▶ [WHAT YOU WILL DO]: An exact transcription of all the data is required.

▶ [Saved entries]:
[Start of section]
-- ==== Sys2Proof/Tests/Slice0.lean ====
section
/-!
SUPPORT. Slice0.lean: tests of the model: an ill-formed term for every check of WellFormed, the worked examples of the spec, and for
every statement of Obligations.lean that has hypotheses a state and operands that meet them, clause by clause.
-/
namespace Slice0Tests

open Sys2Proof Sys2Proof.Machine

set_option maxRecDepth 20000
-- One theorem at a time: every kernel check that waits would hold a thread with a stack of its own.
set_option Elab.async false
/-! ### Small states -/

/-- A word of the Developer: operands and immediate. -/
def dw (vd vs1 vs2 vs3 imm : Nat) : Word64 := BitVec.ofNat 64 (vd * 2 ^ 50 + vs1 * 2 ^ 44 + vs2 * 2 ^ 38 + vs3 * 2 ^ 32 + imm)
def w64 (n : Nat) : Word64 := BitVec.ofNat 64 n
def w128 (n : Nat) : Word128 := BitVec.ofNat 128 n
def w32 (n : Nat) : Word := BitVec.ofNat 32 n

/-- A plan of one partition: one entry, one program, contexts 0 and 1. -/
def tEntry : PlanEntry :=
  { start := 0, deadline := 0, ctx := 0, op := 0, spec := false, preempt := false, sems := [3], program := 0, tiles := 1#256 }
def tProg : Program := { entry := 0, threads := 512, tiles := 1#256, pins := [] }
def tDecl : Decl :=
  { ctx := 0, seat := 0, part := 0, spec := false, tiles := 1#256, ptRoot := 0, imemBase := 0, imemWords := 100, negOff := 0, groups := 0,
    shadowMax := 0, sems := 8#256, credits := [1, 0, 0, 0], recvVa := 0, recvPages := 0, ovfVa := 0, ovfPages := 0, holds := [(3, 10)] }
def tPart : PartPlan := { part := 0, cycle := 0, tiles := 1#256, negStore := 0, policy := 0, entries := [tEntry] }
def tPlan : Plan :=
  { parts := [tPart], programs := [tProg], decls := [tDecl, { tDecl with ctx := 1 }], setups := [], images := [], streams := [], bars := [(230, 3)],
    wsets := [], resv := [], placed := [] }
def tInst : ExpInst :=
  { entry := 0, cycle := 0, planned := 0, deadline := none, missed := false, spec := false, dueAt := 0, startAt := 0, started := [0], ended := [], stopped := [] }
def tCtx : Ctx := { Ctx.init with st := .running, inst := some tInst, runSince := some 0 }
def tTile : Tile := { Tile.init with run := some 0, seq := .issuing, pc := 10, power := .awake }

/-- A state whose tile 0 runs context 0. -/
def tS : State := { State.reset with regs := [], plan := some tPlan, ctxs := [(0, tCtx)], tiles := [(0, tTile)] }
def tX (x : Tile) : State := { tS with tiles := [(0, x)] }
[End of section]
▶ [SOLUTION FOR THIS EXERCISE]:
-- ==== Sys2Proof/Tests/Slice0.lean ====
section
/-!
SUPPORT. Slice0.lean: tests of the model: an ill-formed term for every check of WellFormed, the worked examples of the spec, and for
every statement of Obligations.lean that has hypotheses a state and operands that meet them, clause by clause.
-/
namespace Slice0Tests

open Sys2Proof Sys2Proof.Machine

set_option maxRecDepth 20000
-- One theorem at a time: every kernel check that waits would hold a thread with a stack of its own.
set_option Elab.async false
/-! ### Small states -/

/-- A word of the Developer: operands and immediate. -/
def dw (vd vs1 vs2 vs3 imm : Nat) : Word64 := BitVec.ofNat 64 (vd * 2 ^ 50 + vs1 * 2 ^ 44 + vs2 * 2 ^ 38 + vs3 * 2 ^ 32 + imm)
def w64 (n : Nat) : Word64 := BitVec.ofNat 64 n
def w128 (n : Nat) : Word128 := BitVec.ofNat 128 n
def w32 (n : Nat) : Word := BitVec.ofNat 32 n

/-- A plan of one partition: one entry, one program, contexts 0 and 1. -/
def tEntry : PlanEntry :=
  { start := 0, deadline := 0, ctx := 0, op := 0, spec := false, preempt := false, sems := [3], program := 0, tiles := 1#256 }
def tProg : Program := { entry := 0, threads := 512, tiles := 1#256, pins := [] }
def tDecl : Decl :=
  { ctx := 0, seat := 0, part := 0, spec := false, tiles := 1#256, ptRoot := 0, imemBase := 0, imemWords := 100, negOff := 0, groups := 0,
    shadowMax := 0, sems := 8#256, credits := [1, 0, 0, 0], recvVa := 0, recvPages := 0, ovfVa := 0, ovfPages := 0, holds := [(3, 10)] }
def tPart : PartPlan := { part := 0, cycle := 0, tiles := 1#256, negStore := 0, policy := 0, entries := [tEntry] }
def tPlan : Plan :=
  { parts := [tPart], programs := [tProg], decls := [tDecl, { tDecl with ctx := 1 }], setups := [], images := [], streams := [], bars := [(230, 3)],
    wsets := [], resv := [], placed := [] }
def tInst : ExpInst :=
  { entry := 0, cycle := 0, planned := 0, deadline := none, missed := false, spec := false, dueAt := 0, startAt := 0, started := [0], ended := [], stopped := [] }
def tCtx : Ctx := { Ctx.init with st := .running, inst := some tInst, runSince := some 0 }
def tTile : Tile := { Tile.init with run := some 0, seq := .issuing, pc := 10, power := .awake }

/-- A state whose tile 0 runs context 0. -/
def tS : State := { State.reset with regs := [], plan := some tPlan, ctxs := [(0, tCtx)], tiles := [(0, tTile)] }
def tX (x : Tile) : State := { tS with tiles := [(0, x)] }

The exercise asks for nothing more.